- **Data for review**
-- ==== Sys2Proof/Laws/Decode.lean ====
section
/-! SUPPORT. The decoding units on the bytes that the encoder writes, and the bytes rebuilt from the fields. Each is a closed fact
over a byte or a few fields; the decoder's own lemmas are put together from them. -/

namespace Sys2Proof

theorem classify_regMemByte (d w : Bit) : classify (regMemByte d w) = .regMemMove d w := by
  revert d w; decide

theorem classify_immediateByte (w : Bit) (reg : Sel) : classify (immediateByte w reg) = .immediateToRegMove w reg := by
  revert w reg; decide

theorem extractModRM_modRMByte (mod : BitVec 2) (reg rm : Sel) :
    extractModRM (modRMByte mod reg rm) = { mod := mod, reg := reg, rm := rm } := by
  revert mod reg rm; decide

theorem classify_unsupported_rows (i : Instr) (h : i.length = 1) :
    ∃ b, encode i = [b] ∧ classify b = .unsupported ∧ unsupportedInstr b = i := by
  cases i <;> simp only [Instr.length, OfNat.ofNat_ne_one] at h <;> refine ⟨_, rfl, ?_⟩ <;>
    rename_i x <;> revert x <;> decide

theorem regMemByte_of_classify : ∀ b d w, classify b = .regMemMove d w → regMemByte d w = b := by
  decide

theorem immediateByte_of_classify : ∀ b w reg, classify b = .immediateToRegMove w reg → immediateByte w reg = b := by
  decide

theorem modRMByte_extractModRM : ∀ m, modRMByte (extractModRM m).mod (extractModRM m).reg (extractModRM m).rm = m := by
  decide

theorem encode_unsupportedInstr : ∀ b, classify b = .unsupported → encode (unsupportedInstr b) = [b] := by
  decide

theorem unsupportedInstr_length (b : Byte) : (unsupportedInstr b).length = 1 := by
  unfold unsupportedInstr
  repeat' split
  all_goals rfl

theorem regMemInstr_length (d w : Bit) (m : Byte) : (regMemInstr d w m).length = 2 := by
  unfold regMemInstr
  dsimp only
  repeat' split
  all_goals rfl

namespace Machine

/-- The latches hold at most two bytes of an unfinished instruction. -/
theorem Fsm.held_length_le (f : Fsm) : f.held.length ≤ 2 := by
  cases f <;> simp [Fsm.held]

/-- Only `ExpectOpcode` holds no byte. -/
theorem Fsm.held_eq_nil_iff (f : Fsm) : f.held = [] ↔ f = .expectOpcode := by
  cases f <;> simp [Fsm.held]

end Machine

end Sys2Proof
end

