-- ==== Sys2Proof/Laws/Run.lean ====
section
/-! SUPPORT. Runs of several steps: the host's own run of the machine, unfolding, splitting, and the induction over a run. -/

namespace Sys2Proof.Machine

/-- One step of the host's run of any machine, for each of its three outcomes. -/
theorem coreRun_next {M : Host.Core} {k : Nat} {s t : M.State} (h : M.step s = .next t) : M.run (k + 1) s = M.run k t := by
  simp [Host.Core.run, h]

theorem coreRun_fault {M : Host.Core} {k : Nat} {s : M.State} {r : M.Fault} (h : M.step s = .fault r) :
    M.run (k + 1) s = .fault r := by
  simp [Host.Core.run, h]

theorem coreRun_refused {M : Host.Core} {k : Nat} {s : M.State} {r : M.Refusal} (h : M.step s = .refused r) :
    M.run (k + 1) s = .refused r := by
  simp [Host.Core.run, h]

/-- `runSteps` is the host's run of the machine. -/
theorem runSteps_eq_core_run (k : Nat) : ∀ s : State, runSteps k s = Host.Core.run Sys2Proof.core k s := by
  induction k with
  | zero => exact fun _ => rfl
  | succ k ih =>
    intro s
    cases h : step s with
    | next t =>
      simp only [runSteps, h]
      exact (ih t).trans (coreRun_next (M := Sys2Proof.core) h).symm
    | fault r =>
      simp only [runSteps, h]
      exact (coreRun_fault (M := Sys2Proof.core) h).symm
    | refused r =>
      simp only [runSteps, h]
      exact (coreRun_refused (M := Sys2Proof.core) h).symm

theorem runSteps_succ_of_step {k : Nat} {s t : State} (h : step s = .next t) : runSteps (k + 1) s = runSteps k t := by
  simp [runSteps, h]

theorem runSteps_one_of_step {s t : State} (h : step s = .next t) : runSteps 1 s = .next t := by
  simp [runSteps, h]

/-- A run of `j + k` steps is a run of `j` steps and then one of `k`. -/
theorem runSteps_add {j : Nat} {s t : State} (h : runSteps j s = .next t) (k : Nat) :
    runSteps (j + k) s = runSteps k t := by
  induction j generalizing s with
  | zero => cases h; rw [Nat.zero_add]
  | succ j ih =>
    rw [runSteps] at h
    rw [Nat.succ_add, runSteps]
    cases hs : step s with
    | next u => rw [hs] at h; exact ih h
    | fault r => rw [hs] at h; cases h
    | refused r => rw [hs] at h; cases h

/-- What holds of a state and is kept by every step holds of every state a run reaches from it. -/
theorem runSteps_induct {P : State → Prop} (hstep : ∀ s t, P s → step s = .next t → P t) {k : Nat} {s t : State}
    (h : runSteps k s = .next t) (hs : P s) : P t := by
  induction k generalizing s with
  | zero => cases h; exact hs
  | succ k ih =>
    rw [runSteps] at h
    cases hu : step s with
    | next u => rw [hu] at h; exact ih h (hstep s u hs hu)
    | fault r => rw [hu] at h; cases h
    | refused r => rw [hu] at h; cases h

end Sys2Proof.Machine
end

- **What you have to do**
Number of lines with the string "held" in them: give it by itself, based on the listing above.

- **Output for this task**
4